**TASK OBJECTIVE:**
Below are the records; tally the lines that include "inductive" and report only the total.

Dataset items:
##############################

-- ==== Sys2Proof/Tests/Slice0.lean ====
section
/-! SUPPORT. Tests on small states, with expected results from the spec's own figures and tables, and one witness for
the hypotheses of each statement. -/

namespace Sys2Proof.Tests

open Sys2Proof Sys2Proof.Machine

/-! ### Small states -/

/-- The reset state with nothing waiting to be written. -/
def calm : State :=
  { State.reset with
    mem := { State.reset.mem with port := none }
    ctl := { State.reset.ctl with writeBack := ⟨none, []⟩ } }

/-- A state with some handed writes. -/
def handing (hs : List Handed) (s : State) : State := { s with handed := hs }

/-- A state with parameter latches. -/
def latched (ws : List Nat) (s : State) : State :=
  { s with ctl := { s.ctl with latches := Vector.ofFn (fun i => BitVec.ofNat 16 (ws.getD i.val 0)) } }

/-- A command word with sequence 5. -/
def word (code : Nat) : Word := BitVec.ofNat 16 (1024 * code + 5)

/-- A state in which a command word stands at the head of the handed writes. -/
def offer (code : Nat) (ws : List Nat) (s : State) : State := handing [.control 0 (word code)] (latched ws s)

/-- A state in which the port is busy with a cycle. -/
def porting (p : PortCycle) (s : State) : State := { s with mem := { s.mem with port := some p } }

/-- A state at a reading of the time base. -/
def atTime (t : Nat) (s : State) : State := { s with ctl := { s.ctl with timeBase := BitVec.ofNat 32 t } }

/-- The instrument of para 3.10 and para 5.7: TOVA in eighths, last 43 4/8, close 43 3/8. -/
def tova : Instrument :=
  { symbol := [0x54, 0x4F, 0x56, 0x41], recordAddr := 0x10000, base := .eighths, band := 320, holdTimeout := 20
    close := some 347, last := some 350, high := none, low := none, lastSize := 0, volume := 0, tick := .none
    bid := some 349, ask := some 351, halted := false, fast := false, offIncrement := false, lastSeq := 41
    slot1 := some 2, slot2 := none, eligible := true, watchers := [4], hold := none, lastPrintedWhole := none
    full := false, fetchOnCommit := false }

/-- A running part with the instruments of a list, on links and lines as they stand after a reset. -/
def running (rs : List Instrument) : State :=
  { calm with
    ctl := { calm.ctl with partState := .running }
    tbl := buildTable rs }

/-- A line of class 2 at 9600, ACTIVE. -/
def activeLine : Line := { Line.off with state := .active, rate := .b9600, cls := 2 }

/-- A state with line 4 as given. -/
def lining (l : Line) (s : State) : State := { s with lines := s.lines.set 4 l }

/-- A state with link 0 as given. -/
def linking (l : Link) (s : State) : State := { s with links := s.links.set 0 l }

/-- A running quiet link whose position 0 is an ACTIVE home and position 1 an IDLE spare, both blank and dark. -/
def quietLink0 : Link :=
  { Link.cleared with
    running := true
    chainLength := 2
    spareCount := 1
    wire := .quiet
    positions :=
      (Link.cleared.positions.set 0
        { Position.cleared with
          kind := .home, state := .active, shownImage := some Image.blank, shownSetting := some ⟨4, 0⟩ }).set 1
        { Position.cleared with
          kind := .spare, state := .idle, shownImage := some Image.blank, shownSetting := some ⟨0, 0⟩ } }
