-- ==== Sys2Proof/Machine/State.lean ====
section
/-! DEFINITION. The state of QCG (10_state.md R21 to R48), what its environment offers and has been told, the
reasons a step can stop, and the state after reset. -/

namespace Sys2Proof.Machine

/-- PHASE (10_state.md R22). Codes 5 and 6 "are never held" and are not representable
(93_implementation_defined.md U23; log 15). -/
inductive Phase where
  /-- after reset; configuration writable -/
  | idle
  /-- constellation built -/
  | const
  /-- template and table built, no session yet -/
  | ready
  /-- a session is open -/
  | run
  /-- the last session ended cleanly -/
  | done
  /-- a fault was taken -/
  | fault
deriving DecidableEq, Repr

/-- FAULT, the cause codes of 60_exceptions.md R171. Codes 9 to 15 "are never produced" and are not
representable (93_implementation_defined.md U23; log 15). -/
inductive Cause where
  /-- no fault taken -/
  | none
  /-- E_CFG_M -/
  | cfgM
  /-- E_CFG_DIM -/
  | cfgDim
  /-- E_CFG_RATE -/
  | cfgRate
  /-- E_CFG_ANGLE -/
  | cfgAngle
  /-- E_IO_OPEN -/
  | ioOpen
  /-- E_IO_SHORT -/
  | ioShort
  /-- E_SEQ -/
  | seq
  /-- E_CMD -/
  | cmd
deriving DecidableEq, Repr

/-- The three memories (20_memory.md R50). -/
inductive Space where
  | const
  | tmpl
  | tbl
deriving DecidableEq, Repr

/-- One memory of the block: (entry address, entry), addresses strictly rising. An address that is not listed has
no value: the contents before the first write are unspecified (70_reset_and_hazards.md R197; log 9). -/
abbrev Mem (α : Type) := List (Nat × α)

/-- The environment of the block (10_state.md R20): no state of QCG, and the model's own. -/
structure Env where
  /-- the operations offered and not yet run, oldest first (10_state.md R46; log 5) -/
  inbox : List Packet
  /-- the environment's next answers to draws; when it is empty the answer is free (45_session.md R161; log 4) -/
  tape : List Nat
  /-- how many draws have been answered (log 4) -/
  draws : Nat
  /-- the values RDREG has returned to the host, oldest first (40_register_access.md R91; log 8) -/
  reads : List Word
deriving DecidableEq, Repr

/-- The state of QCG (10_state.md R21), with the sink's open or closed (R48), one history of the model's own
(`bits`) and its environment. -/
structure State where
  /-- PHASE (10_state.md R22) -/
  phase : Phase
  /-- FAULT (10_state.md R23) -/
  cause : Cause
  /-- ERR_EXPECT (10_state.md R23, R38) -/
  errExpect : Word
  /-- ERR_ACTUAL (10_state.md R23, R38) -/
  errActual : Word
  /-- CFG_M (10_state.md R27) -/
  cfgM : Word
  /-- CFG_FS (10_state.md R28) -/
  cfgFs : Word
  /-- CFG_BAUD (10_state.md R29) -/
  cfgBaud : Word
  /-- CFG_FC (10_state.md R30) -/
  cfgFc : Word
  /-- CFG_ANGLE (10_state.md R31) -/
  cfgAngle : Word
  /-- TBL_ROWS (10_state.md R32) -/
  tblRows : Word
  /-- TBL_COLS (10_state.md R33) -/
  tblCols : Word
  /-- NSYM (10_state.md R34) -/
  nsym : Word
  /-- SPS (10_state.md R35) -/
  sps : Word
  /-- rxBit (10_state.md R36) -/
  rxBit : BitVec Config.mMax
  /-- bitsAccum (10_state.md R37) -/
  bitsAccum : BitVec Config.countBits
  /-- CONST (10_state.md R40), addressed by symbol index -/
  const : Mem Symbol
  /-- TMPL (10_state.md R41), addressed by sample index -/
  tmpl : Mem C32
  /-- TBL (10_state.md R42), addressed by `s * SPS_MAX + i` (20_memory.md R50, R53) -/
  tbl : Mem C32
  /-- OUT (10_state.md R43), oldest sample first -/
  out : List C32
  /-- SINK (10_state.md R44), oldest byte first -/
  sink : List Byte
  /-- SYMS (10_state.md R45), oldest index first -/
  syms : List (BitVec Config.mMax)
  /-- whether the sink is open (10_state.md R48, last row) -/
  sinkOpen : Bool
  /-- the model's own history: the data bits taken in the current session, oldest first (log 12) -/
  bits : List (BitVec 1)
  /-- the environment, no state of the block -/
  env : Env
deriving DecidableEq, Repr

/-- Why the machine stops with no next state. The faults of the spec (60_exceptions.md R171) are not here: they
are states, reached by `State.raise`. -/
inductive Fault where
  /-- Raised by BTAB and EMIT (PUSH) on reading an entry that holds no value because nothing has written it:
  70_reset_and_hazards.md R197 lets a model do so. Safe: the model stops where a device reads something. -/
  | unwritten (space : Space) (address : Nat)
  /-- Raised by BTAB and EMIT (PUSH) on reading an entry outside the space (20_memory.md R50). Safe: the model
  stops, and the spec says that no operation does this (R51; 44_sample_emitter.md R142). -/
  | noEntry (space : Space) (address : Nat)
deriving DecidableEq, Repr

/-- Why an operation has no meaning in this model. -/
inductive Refusal where
  /-- Raised by an arm of `exec` whose instruction has no meaning yet; no arm raises it. Safe: the model stops. -/
  | notModelled (mnemonic : String)
deriving DecidableEq, Repr

/-- The environment right after reset with nothing placed in it (log 4, log 5, log 8). -/
def Env.quiet : Env := { inbox := [], tape := [], draws := 0, reads := [] }

/-- Every piece of state right after reset (10_state.md R48; 70_reset_and_hazards.md R196, R197). -/
def State.reset : State where
  phase := .idle
  cause := .none
  errExpect := 0#32
  errActual := 0#32
  cfgM := 2#32
  cfgFs := 1000000#32
  cfgBaud := 940#32
  cfgFc := 2440#32
  cfgAngle := 0x42340000#32
  tblRows := 4#32
  tblCols := 1064#32
  nsym := 0#32
  sps := 0#32
  rxBit := 0
  bitsAccum := 0
  const := []
  tmpl := []
  tbl := []
  out := []
  sink := []
  syms := []
  sinkOpen := false
  bits := []
  env := .quiet

end Sys2Proof.Machine
end

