-- ==== Sys2Proof/Machine/Flags.lean ====
section
/-! DEFINITION. The two conditions that steer QCG (10_state.md R47), and what an operation finds of its phase
(30_encoding.md R78). There is no condition-code register. -/

namespace Sys2Proof.Machine

/-- *faulted*: `PHASE == P_FAULT` (10_state.md R47 (b)). -/
def faulted (s : State) : Bool := s.phase == .fault

/-- *symbol complete*: `bitsAccum == M`, tested inside PUSH after the increment (10_state.md R47 (a);
43_bit_accumulator.md R129). -/
def symbolComplete (s : State) : Bool := s.bitsAccum.toNat == s.cfgM.toNat

end Sys2Proof.Machine
end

##############################

**SOLVED PROBLEM:**
5